Please copy the lines below exactly, from the first one through the line showing "Slot 1 after".
──────── THE DATA
-- ==== Sys2Proof/Tests/Slice0.lean ====
section
/-! SUPPORT. Tests of single steps against the values of spec/95_test_vectors.md, the checks of well-formedness
and decoding, and a state that meets the hypotheses of each statement. -/

namespace Sys2Proof.Tests

open Sys2Proof Sys2Proof.Machine

/-- The machine after reset with slots 0 and 1 pre-set. -/
def withSlots (b0 b1 : BitBuffer) : State := (State.reset.setSlot 0 b0).setSlot 1 b1

/-- The same, with slot 0 holding the bytes `x`. -/
def loaded (x : Bytes) : State := withSlots (preloaded x) BitBuffer.empty

/-- The state a step gives; reset when it gives none. -/
def after : Host.Outcome State Fault Refusal → State
  | .next t => t
  | .fault _ => State.reset
  | .refused _ => State.reset

/-- Slot 1 after the transform `OP s1, s0` on the bytes `x` in slot 0. -/
def transformed (op : SlotNo → SlotNo → Instr) (x : Bytes) : BitBuffer := (after (exec (op 1 0) (loaded x))).slot 1

/-- STATUS after the transform `OP s1, s0` on the bytes `x` in slot 0. -/
def transformStatus (op : SlotNo → SlotNo → Instr) (x : Bytes) : Word32 := (after (exec (op 1 0) (loaded x))).status

/-! Well-formedness (30_encoding R88): each check with a term it refuses. -/

theorem test_wf_refuses_slot_A :
    ([.new 4, .wrbit 4 true, .wrbyte 5 0, .wrbytes 4 0, .wrint 6 0, .flush 7, .rdbit 8, .rdbyte 9, .rdint 10,
      .rstpos 11, .eod 12, .getb 13 0, .setb 14 0 0, .len 15, .bwt 4 0, .ibwt 4 0, .mtfe 4 0, .mtfd 4 0,
      .hufc 4 0, .hufx 4 0, .rlee 4 0, .rled 4 0] : List Instr).all (fun i => !i.wellFormed) = true := by decide

theorem test_wf_refuses_slot_B :
    ([.wrbytes 0 4, .bwt 0 5, .ibwt 0 6, .mtfe 0 7, .mtfd 0 8, .hufc 0 9, .hufx 0 10, .rlee 0 11,
      .rled 0 15] : List Instr).all (fun i => !i.wellFormed) = true := by decide

theorem test_wf_accepts : ([.new 3, .wrbytes 3 3, .rled 0 3, .clrf] : List Instr).all Instr.wellFormed = true := by
  decide

/-! Decoding: every command from a word written out from the fields of 30_encoding R81 and the rows of R83. -/

theorem test_decode_new : decode 0x0000000000000301 = some (.new 3) := by decide
theorem test_decode_wrbit : decode 0x0000000000010202 = some (.wrbit 2 true) := by decide
theorem test_decode_wrbyte : decode 0x0000000000AA0003 = some (.wrbyte 0 0xAA) := by decide
theorem test_decode_wrbytes : decode 0x0000000000003104 = some (.wrbytes 1 3) := by decide
theorem test_decode_wrint : decode 0x1234567800000005 = some (.wrint 0 0x12345678) := by decide
theorem test_decode_flush : decode 0x0000000000000106 = some (.flush 1) := by decide
theorem test_decode_rdbit : decode 0x0000000000000207 = some (.rdbit 2) := by decide
theorem test_decode_rdbyte : decode 0x0000000000000308 = some (.rdbyte 3) := by decide
theorem test_decode_rdint : decode 0x0000000000000009 = some (.rdint 0) := by decide
theorem test_decode_rstpos : decode 0x000000000000010A = some (.rstpos 1) := by decide
theorem test_decode_eod : decode 0x000000000000000B = some (.eod 0) := by decide
theorem test_decode_getb : decode 0xFFFFFFFF0000000C = some (.getb 0 0xFFFFFFFF) := by decide
theorem test_decode_setb : decode 0x000000010062010D = some (.setb 1 1 0x62) := by decide
theorem test_decode_len : decode 0x000000000000020E = some (.len 2) := by decide
theorem test_decode_bwt : decode 0x0000000000000110 = some (.bwt 1 0) := by decide
theorem test_decode_ibwt : decode 0x0000000000001211 = some (.ibwt 2 1) := by decide
theorem test_decode_mtfe : decode 0x0000000000001220 = some (.mtfe 2 1) := by decide
theorem test_decode_mtfd : decode 0x0000000000002121 = some (.mtfd 1 2) := by decide
theorem test_decode_hufc : decode 0x0000000000002330 = some (.hufc 3 2) := by decide
theorem test_decode_hufx : decode 0x0000000000003231 = some (.hufx 2 3) := by decide
theorem test_decode_rlee : decode 0x0000000000000140 = some (.rlee 1 0) := by decide
theorem test_decode_rled : decode 0x0000000000001241 = some (.rled 2 1) := by decide
theorem test_decode_clrf : decode 0x00000000000000F0 = some .clrf := by decide

/-- A word bit by bit: OPND = 1, RSV = 0, IMM8 = 0x62, SB = 0, SA = 1, OP = 0x0D. -/
theorem test_decode_setb_bits :
    decode (0b00000000000000000000000000000001_00000000_01100010_0000_0001_00001101#64) = some (.setb 1 1 0x62) := by
  decide

/-- A transform's word bit by bit: OPND = 0, RSV = 0, IMM8 = 0, SB = 2, SA = 3, OP = 0x30. -/
theorem test_decode_hufc_bits :
    decode (0b00000000000000000000000000000000_00000000_00000000_0010_0011_00110000#64) = some (.hufc 3 2) := by
  decide

/-- The illegal words of spec/95_test_vectors.md. -/
theorem test_decode_illegal_words :
    ([0x0, 0xF, 0x20002, 0x401, 0x1001, 0x1F0, 0x5010, 0x1000001, 0x100000001, 0xFF, 0x12,
      0x10000000000000F0, 0x10004, 0x1000000010, 0xF000E] : List Word64).all (fun w => (decode w).isNone) = true := by
  decide

theorem test_decodeTableWord : decodeTableWord 64 0x0000000100000000000000000062010D = some (.setb 1 0 0x62) := by
  decide

/-! The Bit Buffer commands (95_test_vectors, S1 to S3 and BB1 to BB11). -/

theorem test_new : (after (exec (.new 0) (withSlots ⟨[7], 1, 2, 1, 7, 3⟩ BitBuffer.empty))).slot 0 = BitBuffer.empty := by
  decide
theorem test_wrbit : (after (exec (.wrbit 0 true) (withSlots ⟨[], 2, 2, 0, 0, 0⟩ BitBuffer.empty))).slot 0 =
    ⟨[], 5, 3, 0, 0, 0⟩ := by decide
theorem test_wrbit_eighth : (after (exec (.wrbit 0 true) (withSlots ⟨[], 127, 7, 0, 0, 0⟩ BitBuffer.empty))).slot 0 =
    ⟨[0xFF], 0, 0, 0, 0, 0⟩ := by decide
theorem test_wrbyte : (after (exec (.wrbyte 0 0xAA) (withSlots ⟨[], 1, 1, 0, 0, 0⟩ BitBuffer.empty))).slot 0 =
    ⟨[0xD5], 0, 1, 0, 0, 0⟩ := by decide
theorem test_wrbytes_same_slot :
    (after (exec (.wrbytes 0 0) (withSlots ⟨[0xF0, 0x0F], 1, 1, 0, 0, 0⟩ BitBuffer.empty))).slot 0 =
      ⟨[0xF0, 0x0F, 0xF8, 0x07], 1, 1, 0, 0, 0⟩ := by decide
theorem test_wrbytes : (after (exec (.wrbytes 1 0) (loaded [1, 2]))).slot 1 = preloaded [1, 2] := by decide
theorem test_wrint : (after (exec (.wrint 0 0x12345678) (withSlots ⟨[], 5, 3, 0, 0, 0⟩ BitBuffer.empty))).slot 0 =
    ⟨[0xA2, 0x46, 0x8A, 0xCF], 0, 3, 0, 0, 0⟩ := by decide
theorem test_wrint_negative : (after (exec (.wrint 0 0xFFFFFFFF) (withSlots ⟨[], 5, 3, 0, 0, 0⟩ BitBuffer.empty))).slot 0 =
    ⟨[0xBF, 0xFF, 0xFF, 0xFF], 7, 3, 0, 0, 0⟩ := by decide
theorem test_flush :
    (after (exec (.flush 0) (withSlots ⟨[0xBF, 0xFF, 0xFF, 0xFF], 7, 3, 0, 0, 0⟩ BitBuffer.empty))).slot 0 =
      ⟨[0xBF, 0xFF, 0xFF, 0xFF, 0xE0], 0, 0, 0, 0, 0⟩ := by decide
theorem test_rdbit : let t := after (exec (.rdbit 0) (loaded [0xD5, 0]))
    t.res = 1 ∧ t.slot 0 = ⟨[0xD5, 0], 0, 0, 1, 0xD5, 7⟩ := by decide
theorem test_rdbit_past_end : let t := after (exec (.rdbit 0) (withSlots ⟨[0x11, 0x55], 1, 1, 2, 0, 0⟩ BitBuffer.empty))
    t.status = 0x101 ∧ t.fcmd = 0x7 ∧ t.slot 0 = ⟨[0x11, 0x55], 1, 1, 2, 0, 0⟩ := by decide
theorem test_rdbyte : let t := after (exec (.rdbyte 0) (withSlots ⟨[0xD5, 0], 0, 0, 1, 0xD5, 7⟩ BitBuffer.empty))
    t.res = 0xAA ∧ t.slot 0 = ⟨[0xD5, 0], 0, 0, 2, 0, 7⟩ := by decide
theorem test_rdint :
    let t := after (exec (.rdint 0) (withSlots ⟨[0xAB, 0xCD, 0xEF, 1, 0x23], 0, 0, 1, 0xAB, 4⟩ BitBuffer.empty))
    t.res = 0xBCDEF012 ∧ t.slot 0 = ⟨[0xAB, 0xCD, 0xEF, 1, 0x23], 0, 0, 5, 0x23, 4⟩ := by decide
theorem test_rdint_31_bits_left :
    let t := after (exec (.rdint 0) (withSlots ⟨[0xFF, 0xFF, 0xFF, 0xFF], 0, 0, 1, 0xFF, 7⟩ BitBuffer.empty))
    t.status = 0x101 ∧ t.slot 0 = ⟨[0xFF, 0xFF, 0xFF, 0xFF], 0, 0, 1, 0xFF, 7⟩ := by decide
theorem test_rstpos : (after (exec (.rstpos 0) (withSlots ⟨[0], 1, 1, 1, 0xFF, 5⟩ BitBuffer.empty))).slot 0 =
    ⟨[0], 1, 1, 0, 0, 0⟩ := by decide
theorem test_eod : (after (exec (.eod 0) (withSlots ⟨[0xD5, 0], 0, 0, 2, 0, 7⟩ BitBuffer.empty))).res = 1 := by decide
theorem test_eod_before_end : (after (exec (.eod 0) (withSlots ⟨[0x11, 0x55], 0, 0, 1, 0, 0⟩ BitBuffer.empty))).res = 0 := by
  decide
theorem test_getb : (after (exec (.getb 0 1) (loaded [0x10, 0x20]))).res = 0x20 := by decide
theorem test_getb_past_end : let t := after (exec (.getb 0 2) (loaded [0x41, 0x20]))
    t.status = 0x201 ∧ t.fcmd = 0x000000020000000C := by decide
theorem test_setb : (after (exec (.setb 0 0 0) (withSlots ⟨[0xFF], 0, 0, 1, 0xFF, 7⟩ BitBuffer.empty))).slot 0 =
    ⟨[0], 0, 0, 1, 0xFF, 7⟩ := by decide
theorem test_len : (after (exec (.len 0) (withSlots ⟨[0x10, 0x20], 1, 1, 0, 0, 0⟩ BitBuffer.empty))).res = 2 := by decide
────────────────
● TASK RESPONSE
-- ==== Sys2Proof/Tests/Slice0.lean ====
section
/-! SUPPORT. Tests of single steps against the values of spec/95_test_vectors.md, the checks of well-formedness
and decoding, and a state that meets the hypotheses of each statement. -/

namespace Sys2Proof.Tests

open Sys2Proof Sys2Proof.Machine

/-- The machine after reset with slots 0 and 1 pre-set. -/
def withSlots (b0 b1 : BitBuffer) : State := (State.reset.setSlot 0 b0).setSlot 1 b1

/-- The same, with slot 0 holding the bytes `x`. -/
def loaded (x : Bytes) : State := withSlots (preloaded x) BitBuffer.empty

/-- The state a step gives; reset when it gives none. -/
def after : Host.Outcome State Fault Refusal → State
  | .next t => t
  | .fault _ => State.reset
  | .refused _ => State.reset

/-- Slot 1 after the transform `OP s1, s0` on the bytes `x` in slot 0. -/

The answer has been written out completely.